Design tokens are the missing layer
in AI coding.

AI coding tools are good at components. Ask for a card, a form, a settings page, and you get working markup in seconds. But watch what happens to the values inside: a hex picked here, a 13px there, a one-off radius on this card and a different one on the next. The model writes literal numbers straight into each file, with nothing shared between them. There is no token layer, so every screen improvises its own — and the whole thing drifts the moment you have more than one.

What the model actually emits

A design token is a named decision — --color-fg-muted, --space-3, --radius-md — referenced everywhere instead of repeated. It is the layer that keeps a hundred components agreeing on the same gray, the same step in the spacing scale, the same corner. It is also exactly the layer an AI coding tool skips.

The reason is structural. The model generates one component at a time, and for each one it picks the most probable literal value in context.

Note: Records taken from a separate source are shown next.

-- ==== Sys2Proof/Machine/WindowOps.lean ====
section
/-! DEFINITION. Staged words and versions (R618, R622), the claims of transactions (R626, R638) and the coefficient
window with its three views and physical copies (R632 to R634). -/

namespace Sys2Proof.Machine

/-! ### Staged entries (R618) -/

/-- SPACE of an entry: 0 peripheral blocks, 1 the coefficient window. -/
def Entry.space (e : Entry) : Nat := e.key.toNat / 0x400000 % 4

/-- LSB of an entry. -/
def Entry.lsb (e : Entry) : Nat := e.key.toNat / 0x1000000 % 32

/-- The address of the word that an entry names. -/
def Entry.addr (e : Entry) : Nat :=
  (if e.space == 1 then 0x20000000 else 0x40000000) + e.key.toNat % 0x400000 / 4 * 4

/-- Does the entry name a word of the coefficient window? -/
def Entry.window (e : Entry) : Bool := e.space == 1

/-! ### Versions and stamps (R622) -/

/-- The version in force: epoch and revision. -/
def Device.version (d : Device) : Nat × Nat := (d.epoch, d.get F.TXN_REV_REV)

/-- The stamp of a word. -/
def Device.stampOf (d : Device) (a : Nat) : Nat × Nat := Store.get (fun _ => (0, 0)) d.stamps a

/-- A word takes the version in force as its stamp. -/
def Device.stampWord (d : Device) (a : Nat) : Device :=
  { d with stamps := Store.set (fun _ => (0, 0)) d.stamps a d.version }

/-- Is one version later than another? -/
def laterVersion (v w : Nat × Nat) : Bool := w.1 < v.1 || (w.1 == v.1 && w.2 < v.2)

/-- The revision increments, up to its largest value. -/
def Device.nextRevision (d : Device) : Device := d.bump F.TXN_REV_REV

/-! ### Claims (R626) -/

/-- A transaction claims its staged words from B1 on. -/
def Flight.claims (f : Flight) : Bool :=
  match f.phase with
  | .toWave2 | .toWave3 _ => true
  | _ => false

/-- The transactions in flight. -/
def Device.flights (d : Device) : List Flight := d.txn.flight.toList.filterMap id

/-- A word is claimed by a transaction in flight. -/
def Device.claimed (d : Device) (a : Nat) : Bool :=
  d.flights.any fun f => f.claims && f.entries.any fun e => !e.entry.window && e.entry.addr == a

/-- The coefficient window is claimed. -/
def Device.winClaimed (d : Device) : Bool :=
  d.flights.any fun f => f.claims && f.entries.any fun e => e.entry.window

/-! ### The coefficient window (R632 to R634) -/

/-- The three views. -/
inductive WinView where
  | cur | old | next
  deriving DecidableEq, Repr

/-- The length of the window in words; 0 while it is disabled. -/
def Device.winLen (d : Device) : Nat := d.get F.TXN_CWIN_LEN_WORDS

/-- The base of the window. -/
def Device.winBase (d : Device) : Nat := d.get F.TXN_CWIN_BASE_ADDR * 16

/-- The view and the word of the window that an address names. -/
def Device.windowAt (d : Device) (a : Nat) : Option (WinView × Nat) :=
  let l := d.winLen
  let b := d.winBase
  if l == 0 || a < b || b + 12 * l ≤ a then none
  else
    let i := (a - b) / 4
    some (if i < l then .cur else if i < 2 * l then .old else .next, i % l)

/-- The copy prepared for a transaction in flight. -/
def Device.preparedCopy (d : Device) : Option Nat := d.flights.findSome? fun f => f.copy

/-- The physical copies that no view in force and no transaction uses, smallest first. -/
def Device.freeCopies (d : Device) : List Nat :=
  (List.range 3).filter fun k =>
    k != d.get F.TXN_CWIN_STAT_CUR && k != d.get F.TXN_CWIN_STAT_OLD && !d.flights.any fun f => f.copy == some k

/-- The physical copy behind a view; while none is prepared, NEXT shows the smallest copy that is neither CUR nor OLD. -/
def Device.viewCopy (d : Device) : WinView → Nat
  | .cur => d.get F.TXN_CWIN_STAT_CUR
  | .old => d.get F.TXN_CWIN_STAT_OLD
  | .next => (d.preparedCopy).getD (d.freeCopies.headD 2)

/-- The address of word `i` of physical copy `k`. -/
def Device.copyAddr (d : Device) (k i : Nat) : Nat := d.winBase + 4 * (d.winLen * k + i)

/-- The memory word behind an address of stream SRAM. -/
def Device.physical (d : Device) (a : Nat) : Nat :=
  match d.windowAt a with
  | some (v, i) => d.copyAddr (d.viewCopy v) i + a % 4
  | none => a

/-- May a word of the CUR view be written directly (R633)? -/
def Device.winWritable (d : Device) (v : WinView) : Bool := v == .cur && !d.inPlay && !d.winClaimed

/-- A direct write to the CUR view: all three copies, and a revision (R633, R622). -/
def Device.winWrite (d : Device) (i : Nat) (w : Word) : Device :=
  let d := (List.range 3).foldl (fun d k => d.storeWord (d.copyAddr k i) w) d
  let d := d.nextRevision
  { d with txn.winStamp := d.version }

end Sys2Proof.Machine
end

Probable is not the same as consistent. The gray it reaches for in a header is close to, but not the same as, the gray in a sidebar two prompts later. The padding on a button is a plausible number, and so is the slightly different number on the input beside it. Each file is locally reasonable; nothing is globally aligned.

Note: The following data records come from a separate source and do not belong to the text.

/-- Checks 7 and 8 of an opcode whose rights depend on its payload (R208, R585, R595). -/
def Device.payloadBars (d : Device) (c : Client) (k : Cmd) : Option Nat :=
  let b := field k.payload 0 1
  match k.opcode with
  | 0x11 => d.writeBars c k.payload
  | 0x30 => if d.hasRight c (stateRights b) then none else some 7
  | 0xC0 =>
    if b == 1 || b == 2 then
      if !d.hasRight c 2 then some 7 else if !d.holdsLease c then some 8 else none
    else if b == 3 && !d.hasRight c 16 then some 7
    else none
  | _ => none

/-- Checks 5 to 9: the status that ends the command before it executes, if one does. -/
def Device.commandBars (d : Device) (c : Client) (k : Cmd) : Option Nat :=
  if !d.opDefined c k then some 1
  else if !lenOk k.opcode k.payload then some 6
  else
    match opRule k.opcode with
    | none => some 1
    | some r =>
      if !d.hasRight c r.rights then some 7
      else if r.lease && !d.holdsLease c then some 8
      else
        match d.payloadBars c k with
        | some s => some s
        | none => d.convBars c k r.conv

/-- What a command touches, as spans of addresses: a register access its words, any other command the block that serves it
and, for a commit, the words it stages. -/
def Device.spansOf (d : Device) (c : Client) (k : Cmd) : List (Nat × Nat) :=
  let block := fun (b : Nat) => (b * 0x10000, 0x10000)
  let staged := fun (es : List Entry) => es.map fun e => (e.addr, 4)
  let op := k.opcode
  if op == 0x10 || op == 0x11 then [(field k.payload 0 4, 4 * field k.payload 4 2)]
  else if op == 0x03 then [block 0x4002, (R.TXN_EPOCH, 4), (R.HP_LEASE 0, 4)]
  else if op == 0x20 then [block 0x4003]
  else if op == 0x30 then [block 0x4002]
  else if 0x40 ≤ op && op ≤ 0x43 then [(R.HP_LEASE 0, 4)]
  else if op == 0x50 then [(R.HP_PRIV 0, 4), (R.HP_PRIV 1, 4)]
  else if op == 0x60 then block 0x4010 :: staged (entriesOf (field k.payload 0 2) (k.payload.drop 4))
  else if op == 0x61 then block 0x4010 :: staged (d.staged c)
  else if op == 0x62 || op == 0x63 then [block 0x4010]
  else if op == 0x70 then [block 0x4011]
  else if op == 0x80 then [block 0x400C]
  else if op == 0x90 then [block 0x400D]
  else if 0xA0 ≤ op && op ≤ 0xB3 then [block 0x4012]
  else []

/-- Two commands touch one resource. -/
def spansMeet (x y : List (Nat × Nat)) : Bool := x.any fun p => y.any fun q => p.1 < q.1 + q.2 && q.1 < p.1 + p.2

/-- A command came to its parser before another of the other client: in an earlier cycle, or in the same one and from
client A (R32). -/
def Cmd.before (q : Cmd) (qc : Client) (k : Cmd) : Bool := q.at_ < k.at_ || (q.at_ == k.at_ && qc == .a)

/-- A command of the other client that came before waits still, and touches what this one touches (R32). -/
def Device.mustWait (d : Device) (c : Client) (k : Cmd) : Bool :=
  let h := d.port c.other
  let waiting := if h.busy then h.queue.drop 1 else h.queue
  waiting.any fun q => q.before c.other k && spansMeet (d.spansOf c.other q) (d.spansOf c k)

/-- The command at the head of a client's queue that may execute now: the device serves its hosts, nothing of the client
executes, the response has room, and no earlier command of the other client on the same resource waits (R32, R573,
R604). -/
def Device.headCmd (d : Device) (c : Client) : Option Cmd :=
  let h := d.port c
  match h.queue with
  | k :: _ => if d.coreRuns && (d.running || d.nvs.rom) && !h.busy && d.outRoom c k && !d.mustWait c k then some k
    else none
  | [] => none

/-- A command of the opcodes `p` at the head of its client's queue is judged and executes (R576). Another command leaves
the device as it is. -/
def Device.serve (d : Device) (c : Client) (p : Nat → Bool) (act : Device → Cmd → Device) : Device :=
  match d.headCmd c with
  | none => d
  | some k =>
    if !p k.opcode then d
    else
      match d.commandBars c k with
      | some s => d.complete c s
      | none => act d k

/-- A command of one opcode. -/
def Device.serveOp (d : Device) (c : Client) (op : Nat) (act : Device → Cmd → Device) : Device :=
  d.serve c (fun x => x == op) act

/-- An undefined opcode (R584, check 5). -/
def Device.hostUnknown (d : Device) (c : Client) : Device :=
  match d.headCmd c with
  | none => d
  | some k => if d.opDefined c k then d else d.complete c 1

/-! ### HELLO, PING, STATUS (R578, R584) -/

/-- HELLO: with SYNC it empties the cache, sets EXP and closes the conversations. -/
def Device.hello (d : Device) (c : Client) : Device :=
  d.serveOp c 1 fun d k =>
    let d :=
      if k.flags.testBit 2 then
        let h := d.port c
        let d := d.setPort c { h with cache := [], convs := .replicate 4 .closed }
        (d.setExp c (k.seq + 1)).setFlag (F.HP_SEQ_SYNCED c.idx) true
      else d
    d.complete c 0 0
      (leBytes 2 (d.exp c) ++ leBytes 1 (d.privMask c) ++ [0] ++ leBytes 4 (d.word R.SYS_RST_CAUSE).toNat ++
        leBytes 4 d.sed.resetSeq)

/-- PING; the response has room for 1,020 bytes. -/
def Device.ping (d : Device) (c : Client) : Device := d.serveOp c 2 fun d k => d.complete c 0 0 (k.payload.take 1020)

/-- The lease as response data. -/
def Device.leaseData (d : Device) : List Byte := leBytes 4 (d.word (R.HP_LEASE 0)).toNat

/-- STATUS. -/
def Device.hostStatus (d : Device) (c : Client) : Device :=
  d.serveOp c 3 fun d _ =>
    d.complete c 0 0
      (leBytes 4 (d.word R.PWR_STAT).toNat ++ leBytes 4 (d.word R.PWR_FAULT).toNat ++
        leBytes 4 (d.word R.PWR_CMD_STAT).toNat ++ leBytes 4 d.epoch ++ leBytes 8 d.clk.rt.packed.toNat ++ d.leaseData)

/-! ### Register access, events and states (R586 to R588) -/

/-- The master that a client's port is. -/
def portMaster : Client → Master
  | .a => .portA
  | .b => .portB

/-- The index of the first word of a span outside every block and memory. -/
def firstAbsent (a n : Nat) : Option Nat := (List.range n).find? fun i => regionOf (a + 4 * i) == Region.none

/-- Reads words in ascending order until one fails: the words, whether all were read, the device. -/
def Device.readWords (d : Device) (a : Nat) : Nat → List Word → List Word × Bool × Device
  | 0, acc => (acc, true, d)
  | n + 1, acc =>
    match d.busRead a with
    | (some w, d) => d.readWords (a + 4) n (acc ++ [w])
    | (none, d) => (acc, false, d)

/-- REG_READ. -/
def Device.regReadOp (d : Device) (c : Client) : Device :=
  d.serveOp c 0x10 fun d k =>
    let a := field k.payload 0 4
    let n := field k.payload 4 2
    match firstAbsent a n with
    | some i => d.complete c 0x0A i
    | none =>
      let (ws, ok, d) := d.readWords a n []
      let data := ws.flatMap fun w => leBytes 4 w.toNat
      if ok then d.complete c 0 0 data else d.complete c 0x0C ws.length data

/-- Writes words in ascending order until one is rejected: its index, if there is one. -/
def Device.writeWords (d : Device) (m : Master) (a : Nat) : Nat → List Word → Option Nat × Device
  | _, [] => (none, d)
  | i, w :: t =>
    match d.busWrite m true (a + 4 * i) w with
    | (true, d) => (some i, d)
    | (false, d) => d.writeWords m a (i + 1) t

/-- REG_WRITE. A write that resets the device leaves no command to complete. -/
def Device.regWriteOp (d : Device) (c : Client) : Device :=
  d.serveOp c 0x11 fun d k =>
    let a := field k.payload 0 4
    let n := field k.payload 4 2
    match firstAbsent a n with
    | some i => d.complete c 0x0A i
    | none =>
      let ws := (List.range n).map fun i => BitVec.ofNat 32 (field k.payload (8 + 4 * i) 4)
      match d.writeWords (portMaster c) a 0 ws with
      | (some i, d) => d.complete c 0x0B i (leBytes 4 (a + 4 * i))
      | (none, d) => d.complete c 0

/-- EVT_DONE: the completion register of the port's target; the notification of the source is served (R587, R593). -/
def Device.evtDone (d : Device) (c : Client) : Device :=
  d.serveOp c 0x20 fun d k =>
    let n := field k.payload 0 1
    if 128 ≤ n then
      (d.reject (R.EVC_DONE_x (2 + c.idx))).complete c 0x0B
    else
      let x : Fin 4 := if c == .a then 2 else 3
      let d := d.completeEvent x n
      let h := d.port c
      (d.setPort c { h with ntf := h.ntf.filter fun t => t.source != n }).complete c 0

/-- STATE_REQ (R588). -/
def Device.stateReq (d : Device) (c : Client) : Device :=
  d.serveOp c 0x30 fun d k =>
    let code := field k.payload 0 1
    if 10 ≤ code then (d.reject R.PWR_CMD).complete c 0x0B
    else
      let d := d.pwrCommand (portMaster c) true code
      let r := d.get F.PWR_CMD_STAT_RESULT
      if r == 3 then d.complete c 0x0D (d.get F.PWR_CMD_STAT_REASON) else d.complete c 0 r

/-! ### The lease (R598 to R600) -/

/-- Sets the lease in both blocks. -/
def Device.setLease (d : Device) (st holder remain : Nat) : Device :=
  (List.range 2).foldl
    (fun d x => ((d.put (F.HP_LEASE_STATE x) st).put (F.HP_LEASE_HOLDER x) holder).put (F.HP_LEASE_REMAIN x) remain) d

/-- STATE of the lease: 0 FREE, 1 HELD, 2 EXPIRED. -/
def Device.leaseState (d : Device) : Nat := d.get (F.HP_LEASE_STATE 0)

/-- The lease belongs to the client, held or expired. -/
def Device.leaseOf (d : Device) (c : Client) : Bool := d.leaseState != 0 && d.get (F.HP_LEASE_HOLDER 0) == c.idx + 1

/-- Grants or renews the lease: the timer starts at 49,152,000 LINK cycles, 500 ms (R599). -/
def Device.grantLease (d : Device) (c : Client) : Device := { d.setLease 1 (c.idx + 1) 500 with leasePhase := 0 }

/-- A lease opcode completes with the lease as its data. -/
def Device.leaseDone (d : Device) (c : Client) (status : Nat) : Device := d.complete c status 0 d.leaseData

/-- The client's UPDATE and ADOPT conversations close (R596). -/
def Device.closeLeased (d : Device) (c : Client) : Device :=
  let h := d.port c
  let convs := h.convs.map fun v => if v.kind == 1 || v.kind == 2 then Conv.closed else v
  d.setPort c { h with convs := convs }

/-- LEASE_ACQUIRE. -/
def Device.leaseAcquire (d : Device) (c : Client) : Device :=
  d.serveOp c 0x40 fun d _ =>
    if d.leaseState == 0 || d.leaseOf c then (d.grantLease c).leaseDone c 0 else d.leaseDone c 9

/-- LEASE_RENEW. -/
def Device.leaseRenew (d : Device) (c : Client) : Device :=
  d.serveOp c 0x41 fun d _ => if d.leaseOf c then (d.grantLease c).leaseDone c 0 else d.leaseDone c 8

/-- LEASE_RELEASE. -/
def Device.leaseRelease (d : Device) (c : Client) : Device :=
  d.serveOp c 0x42 fun d _ =>
    if d.leaseOf c then ((d.setLease 0 0 0).closeLeased c).leaseDone c 0 else d.leaseDone c 8

/-- The lease goes to a breaker with MAINT rights, else it is FREE. -/
def Device.takeLease (d : Device) (c : Client) : Device :=
  if d.hasRight c 2 then d.grantLease c else d.setLease 0 0 0

/-- LEASE_BREAK. Against an EXPIRED lease it waits for the command of the silent client that executes (R600). -/
def Device.leaseBreak (d : Device) (c : Client) : Device :=
  d.serveOp c 0x43 fun d _ =>
    let o := c.other
    if d.leaseState == 0 then (d.takeLease c).leaseDone c 0
    else if d.leaseOf c then d.leaseDone c 0
    else if d.leaseState == 1 then d.leaseDone c 9
    else if (d.port o).busy then d
    else
      let d := ((d.abortQueue o).closeLeased o).takeLease c
      let d := (d.hpEvt .a 64).hpEvt .b 64
      (d.raise 118 0).leaseDone c 0

/-- The lease timer ends (R599). -/
def Device.leaseExpired (d : Device) : Device :=
  if d.linkRuns && d.leaseState == 1 then
    let holder := d.get (F.HP_LEASE_HOLDER 0)
    let d := d.setLease 2 holder 0
    ((d.hpEvt .a 32).hpEvt .b 32).raise 117 (holder - 1)
  else d

/-- The STREAM cycles of a millisecond: 98,304 LINK cycles of two. -/
def leaseMs : Nat := 196608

The output isn't wrong file by file — it is inconsistent file to file. Without a shared layer to point at, the model re-decides every value from scratch, and re-deciding is where the drift comes from.

Improvised values drift; tokens hold

Put the two side by side and the difference is concrete. On the left is what generation tends to produce: a literal value, freshly chosen, in each file. On the right is the same decision expressed once, as a token every component consumes.

layerimprovised, per fileone token, shared
color#6b7280 here, #6e7681 there--color-fg-muted
spacing13px, then 15px, then 14px--space-3 on a 4px step
type15px/1.45 reset on each block--text-body from one scale
radius6px on one card, 10px on the next--radius-md
motiona fresh 220ms guess each time--ease-quick

The left column is not ugly. Any single row would pass review. But three screens in, the muted grays no longer match, the spacing has four values where it should have one step, and the radii read as an accident. Nobody chose the inconsistency — it accumulated, because there was no layer to make the choice once.

The fix is a layer the generated code must consume

You cannot prompt your way out of this by asking for more consistency. The model will still re-decide each value. The fix is to give it a layer to reference instead of a blank to fill — a set of tokens defined up front, with the instruction that components read from them and never inline a raw value. Generation against tokens is a different shape of problem: the model picks which token applies, not what number to invent. The same gray flows through every component because they all point at the same name.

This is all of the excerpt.